One of today’s most certain variables in a school district’s strategic planning is uncertainty. According to the National Center for Education Statistics, the data arm of the U.S. Department of Education, on average, student enrollment is expected to increase 3 percent between 2015 and 2027. But statistics collected by the Western Interstate Commission for Higher Education (WICHE), a nonprofit agency that predicts high school enrollment to help colleges plan for future students, suggest a steep decline in student enrollment—to the tune of 8.5 percent. Either extreme relies on speculation regarding birthrates, immigration policy, and individual families’ choices in increasingly competitive systems.
We report on an enrollment strategy tested by a large urban district in the Midwest. This diverse district has large shares of students from low-income families and a significant immigrant and refugee population. It has experienced steady declines in enrollment. Declining enrollments squeeze stagnant budgets and force difficult administrative decisions. To fill classrooms and save on personnel costs, the district began what we refer to here as a split-classroom enrollment strategy. We describe the strategy and underlying rationale and offer evidence of the strategy’s initial effects.
Class-size ranges vs. caps
In 2013, pressed by declining enrollment and tight budgets, district leaders opted to pilot a split classroom strategy. They decided that rather than a hypothetical school having three second-grade classrooms and three third grade classrooms with 22 students each, the school should offer two second-grade classrooms with 27 students each (second and third grade ranges are 22-27), two third grade classrooms with 27 students each, and one combined second and third grade classroom with 24 students. This “split” classroom would allow the building to shed the cost of one full-time teacher and ensure individual classrooms met enrollment caps.
In 2018, with the district’s support, we began to explore the influence of split classrooms on school and district enrollment. Armed with data on the number of total classrooms, the number of split classrooms, class-size averages by grade level, and grade and school enrollments, we created student cohorts (groups of students based on the year that class would have started kindergarten) and indicators to mark the length of time before and after the introduction of a split classroom for that cohort. We have data ranging from five years before a split (if a split occurred in 2018) to two years following a split (if that split occurred in 2016), which allows for an examination of the relationship between classroom splits, class size averages, and grade and school enrolments both leading up to a split and after a split occurs.

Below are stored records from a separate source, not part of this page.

@[simp] theorem setSync_pending (n : Nat) (o : SyncObj) : (setSync s n o).pending = s.pending := rfl
@[simp] theorem setSync_gcnt (n : Nat) (o : SyncObj) : (setSync s n o).gcnt = s.gcnt := rfl
@[simp] theorem setSync_fcyc (n : Nat) (o : SyncObj) : (setSync s n o).fcyc = s.fcyc := rfl
@[simp] theorem setSync_free (n : Nat) (o : SyncObj) : (setSync s n o).free = s.free := rfl
@[simp] theorem setSync_resp (n : Nat) (o : SyncObj) : (setSync s n o).resp = s.resp := rfl
@[simp] theorem setSync_oos (n : Nat) (o : SyncObj) : (setSync s n o).oos = s.oos := rfl
@[simp] theorem setSync_pages (n : Nat) (o : SyncObj) : (setSync s n o).pages = s.pages := rfl
@[simp] theorem setSync_ready (n : Nat) (o : SyncObj) : (setSync s n o).ready = s.ready := rfl
@[simp] theorem setSync_blks (n : Nat) (o : SyncObj) : (setSync s n o).blks = s.blks := rfl
@[simp] theorem setSync_cnt (n : Nat) (o : SyncObj) : (setSync s n o).cnt = s.cnt := rfl
@[simp] theorem setSync_regs (n : Nat) (o : SyncObj) : (setSync s n o).regs = s.regs := rfl
@[simp] theorem setSync_flash (n : Nat) (o : SyncObj) : (setSync s n o).flash = s.flash := rfl
@[simp] theorem setSync_map (n : Nat) (o : SyncObj) : (setSync s n o).map = s.map := rfl
@[simp] theorem setSync_mem (n : Nat) (o : SyncObj) : (setSync s n o).mem = s.mem := rfl
@[simp] theorem setSync_cache (n : Nat) (o : SyncObj) : (setSync s n o).cache = s.cache := rfl
@[simp] theorem setSync_allocs (n : Nat) (o : SyncObj) : (setSync s n o).allocs = s.allocs := rfl
@[simp] theorem setSync_descs (n : Nat) (o : SyncObj) : (setSync s n o).descs = s.descs := rfl
@[simp] theorem setSync_parts (n : Nat) (o : SyncObj) : (setSync s n o).parts = s.parts := rfl
@[simp] theorem setSync_tiles (n : Nat) (o : SyncObj) : (setSync s n o).tiles = s.tiles := rfl
@[simp] theorem setSync_fc (n : Nat) (o : SyncObj) : (setSync s n o).fc = s.fc := rfl
@[simp] theorem setSync_fi (n : Nat) (o : SyncObj) : (setSync s n o).fi = s.fi := rfl
@[simp] theorem setSync_msix (n : Nat) (o : SyncObj) : (setSync s n o).msix = s.msix := rfl
@[simp] theorem setSync_ctrls (n : Nat) (o : SyncObj) : (setSync s n o).ctrls = s.ctrls := rfl
@[simp] theorem setSync_links (n : Nat) (o : SyncObj) : (setSync s n o).links = s.links := rfl
@[simp] theorem setSync_chorus (n : Nat) (o : SyncObj) : (setSync s n o).chorus = s.chorus := rfl
@[simp] theorem setSync_hif (n : Nat) (o : SyncObj) : (setSync s n o).hif = s.hif := rfl
@[simp] theorem setSync_power (n : Nat) (o : SyncObj) : (setSync s n o).power = s.power := rfl
@[simp] theorem setSync_boot (n : Nat) (o : SyncObj) : (setSync s n o).boot = s.boot := rfl
@[simp] theorem setSync_sec (n : Nat) (o : SyncObj) : (setSync s n o).sec = s.sec := rfl

@[simp] theorem sendMsix_pending (v : Nat) : (sendMsix s v).pending = s.pending := rfl
@[simp] theorem sendMsix_gcnt (v : Nat) : (sendMsix s v).gcnt = s.gcnt := rfl
@[simp] theorem sendMsix_fcyc (v : Nat) : (sendMsix s v).fcyc = s.fcyc := rfl
@[simp] theorem sendMsix_free (v : Nat) : (sendMsix s v).free = s.free := rfl
@[simp] theorem sendMsix_resp (v : Nat) : (sendMsix s v).resp = s.resp := rfl
@[simp] theorem sendMsix_oos (v : Nat) : (sendMsix s v).oos = s.oos := rfl
@[simp] theorem sendMsix_pages (v : Nat) : (sendMsix s v).pages = s.pages := rfl
@[simp] theorem sendMsix_ready (v : Nat) : (sendMsix s v).ready = s.ready := rfl
@[simp] theorem sendMsix_blks (v : Nat) : (sendMsix s v).blks = s.blks := rfl
@[simp] theorem sendMsix_cnt (v : Nat) : (sendMsix s v).cnt = s.cnt := rfl
@[simp] theorem sendMsix_regs (v : Nat) : (sendMsix s v).regs = s.regs := rfl
@[simp] theorem sendMsix_flash (v : Nat) : (sendMsix s v).flash = s.flash := rfl
@[simp] theorem sendMsix_map (v : Nat) : (sendMsix s v).map = s.map := rfl
@[simp] theorem sendMsix_mem (v : Nat) : (sendMsix s v).mem = s.mem := rfl
@[simp] theorem sendMsix_cache (v : Nat) : (sendMsix s v).cache = s.cache := rfl
@[simp] theorem sendMsix_allocs (v : Nat) : (sendMsix s v).allocs = s.allocs := rfl
@[simp] theorem sendMsix_descs (v : Nat) : (sendMsix s v).descs = s.descs := rfl
@[simp] theorem sendMsix_parts (v : Nat) : (sendMsix s v).parts = s.parts := rfl
@[simp] theorem sendMsix_tiles (v : Nat) : (sendMsix s v).tiles = s.tiles := rfl
@[simp] theorem sendMsix_sync (v : Nat) : (sendMsix s v).sync = s.sync := rfl
@[simp] theorem sendMsix_fc (v : Nat) : (sendMsix s v).fc = s.fc := rfl
@[simp] theorem sendMsix_fi (v : Nat) : (sendMsix s v).fi = s.fi := rfl
@[simp] theorem sendMsix_ctrls (v : Nat) : (sendMsix s v).ctrls = s.ctrls := rfl
@[simp] theorem sendMsix_links (v : Nat) : (sendMsix s v).links = s.links := rfl
@[simp] theorem sendMsix_chorus (v : Nat) : (sendMsix s v).chorus = s.chorus := rfl
@[simp] theorem sendMsix_hif (v : Nat) : (sendMsix s v).hif = s.hif := rfl
@[simp] theorem sendMsix_power (v : Nat) : (sendMsix s v).power = s.power := rfl
@[simp] theorem sendMsix_boot (v : Nat) : (sendMsix s v).boot = s.boot := rfl
@[simp] theorem sendMsix_sec (v : Nat) : (sendMsix s v).sec = s.sec := rfl

@[simp] theorem postResult_pending (p code echo : Nat) : (postResult s p code echo).pending = s.pending := rfl
@[simp] theorem postResult_gcnt (p code echo : Nat) : (postResult s p code echo).gcnt = s.gcnt := rfl
@[simp] theorem postResult_fcyc (p code echo : Nat) : (postResult s p code echo).fcyc = s.fcyc := rfl
@[simp] theorem postResult_free (p code echo : Nat) : (postResult s p code echo).free = s.free := rfl
@[simp] theorem postResult_resp (p code echo : Nat) : (postResult s p code echo).resp = s.resp := rfl
@[simp] theorem postResult_oos (p code echo : Nat) : (postResult s p code echo).oos = s.oos := rfl
@[simp] theorem postResult_ready (p code echo : Nat) : (postResult s p code echo).ready = s.ready := rfl
@[simp] theorem postResult_blks (p code echo : Nat) : (postResult s p code echo).blks = s.blks := rfl
@[simp] theorem postResult_cnt (p code echo : Nat) : (postResult s p code echo).cnt = s.cnt := rfl
@[simp] theorem postResult_regs (p code echo : Nat) : (postResult s p code echo).regs = s.regs := rfl
@[simp] theorem postResult_flash (p code echo : Nat) : (postResult s p code echo).flash = s.flash := rfl
@[simp] theorem postResult_map (p code echo : Nat) : (postResult s p code echo).map = s.map := rfl
@[simp] theorem postResult_mem (p code echo : Nat) : (postResult s p code echo).mem = s.mem := rfl
@[simp] theorem postResult_cache (p code echo : Nat) : (postResult s p code echo).cache = s.cache := rfl
@[simp] theorem postResult_allocs (p code echo : Nat) : (postResult s p code echo).allocs = s.allocs := rfl
@[simp] theorem postResult_descs (p code echo : Nat) : (postResult s p code echo).descs = s.descs := rfl
@[simp] theorem postResult_parts (p code echo : Nat) : (postResult s p code echo).parts = s.parts := rfl
@[simp] theorem postResult_tiles (p code echo : Nat) : (postResult s p code echo).tiles = s.tiles := rfl
@[simp] theorem postResult_sync (p code echo : Nat) : (postResult s p code echo).sync = s.sync := rfl
@[simp] theorem postResult_fc (p code echo : Nat) : (postResult s p code echo).fc = s.fc := rfl
@[simp] theorem postResult_fi (p code echo : Nat) : (postResult s p code echo).fi = s.fi := rfl
@[simp] theorem postResult_msix (p code echo : Nat) : (postResult s p code echo).msix = s.msix := rfl
@[simp] theorem postResult_ctrls (p code echo : Nat) : (postResult s p code echo).ctrls = s.ctrls := rfl
@[simp] theorem postResult_links (p code echo : Nat) : (postResult s p code echo).links = s.links := rfl
@[simp] theorem postResult_chorus (p code echo : Nat) : (postResult s p code echo).chorus = s.chorus := rfl
@[simp] theorem postResult_hif (p code echo : Nat) : (postResult s p code echo).hif = s.hif := rfl
@[simp] theorem postResult_power (p code echo : Nat) : (postResult s p code echo).power = s.power := rfl
@[simp] theorem postResult_boot (p code echo : Nat) : (postResult s p code echo).boot = s.boot := rfl
@[simp] theorem postResult_sec (p code echo : Nat) : (postResult s p code echo).sec = s.sec := rfl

The distribution of cohort-year observations was:
|Years to split||-5||-4||-3||-2||-1||1||2|
For each cohort we charted the following school-year-grade observations:
Split classrooms, average class size, and enrollment
To assess the influence of the split-classroom strategy on class size and enrollment, we ran a series of regressions controlling for class size before and after a split classroom was introduced. Then we compared classrooms that ever experienced a split to those that maintained single-grade classrooms throughout the period of study.
First, we examined only school-cohorts in which there was ever a split classroom. In a model containing a variable that controls for the school in which changes occur (school fixed effects), among the schools and cohorts with a split classroom, the average class size is lower in the three to four years preceding the addition of a split classroom and does not rebound or decline further after a split (Model 1). An alternative model, in which we add controls for grade and year, suggests that average class sizes are highest in the four to five years prior to a split, then decline in the years leading up to a split classroom and continue to decline in the years following the addition of a split classroom (Model 2).
Though model results differ slightly, both tell the same story: lowered or declining class size in cohorts will eventually experience a split. In part because we have more observations of schools before the introduction of a split classroom than after, it is difficult to isolate whether the addition of the split classroom contributes further to a decline or simply does little to counteract an existing trend.
Therefore, as an additional robustness check on results, we then ran the same regressions, adding in school-cohorts that never experienced a split classroom in the 2013-2018 span of our dataset. On average, split classrooms have more students than non-split classrooms and classrooms one or two years prior to a split have a smaller class size than classrooms in the year that they split (as we might expect given the district’s intent with this combined grade strategy). The same trends we saw above are again apparent throughout a series of models, including split and non-split classrooms, year fixed effects, and controls for year and grade (Models 3, 4, 5, and 6).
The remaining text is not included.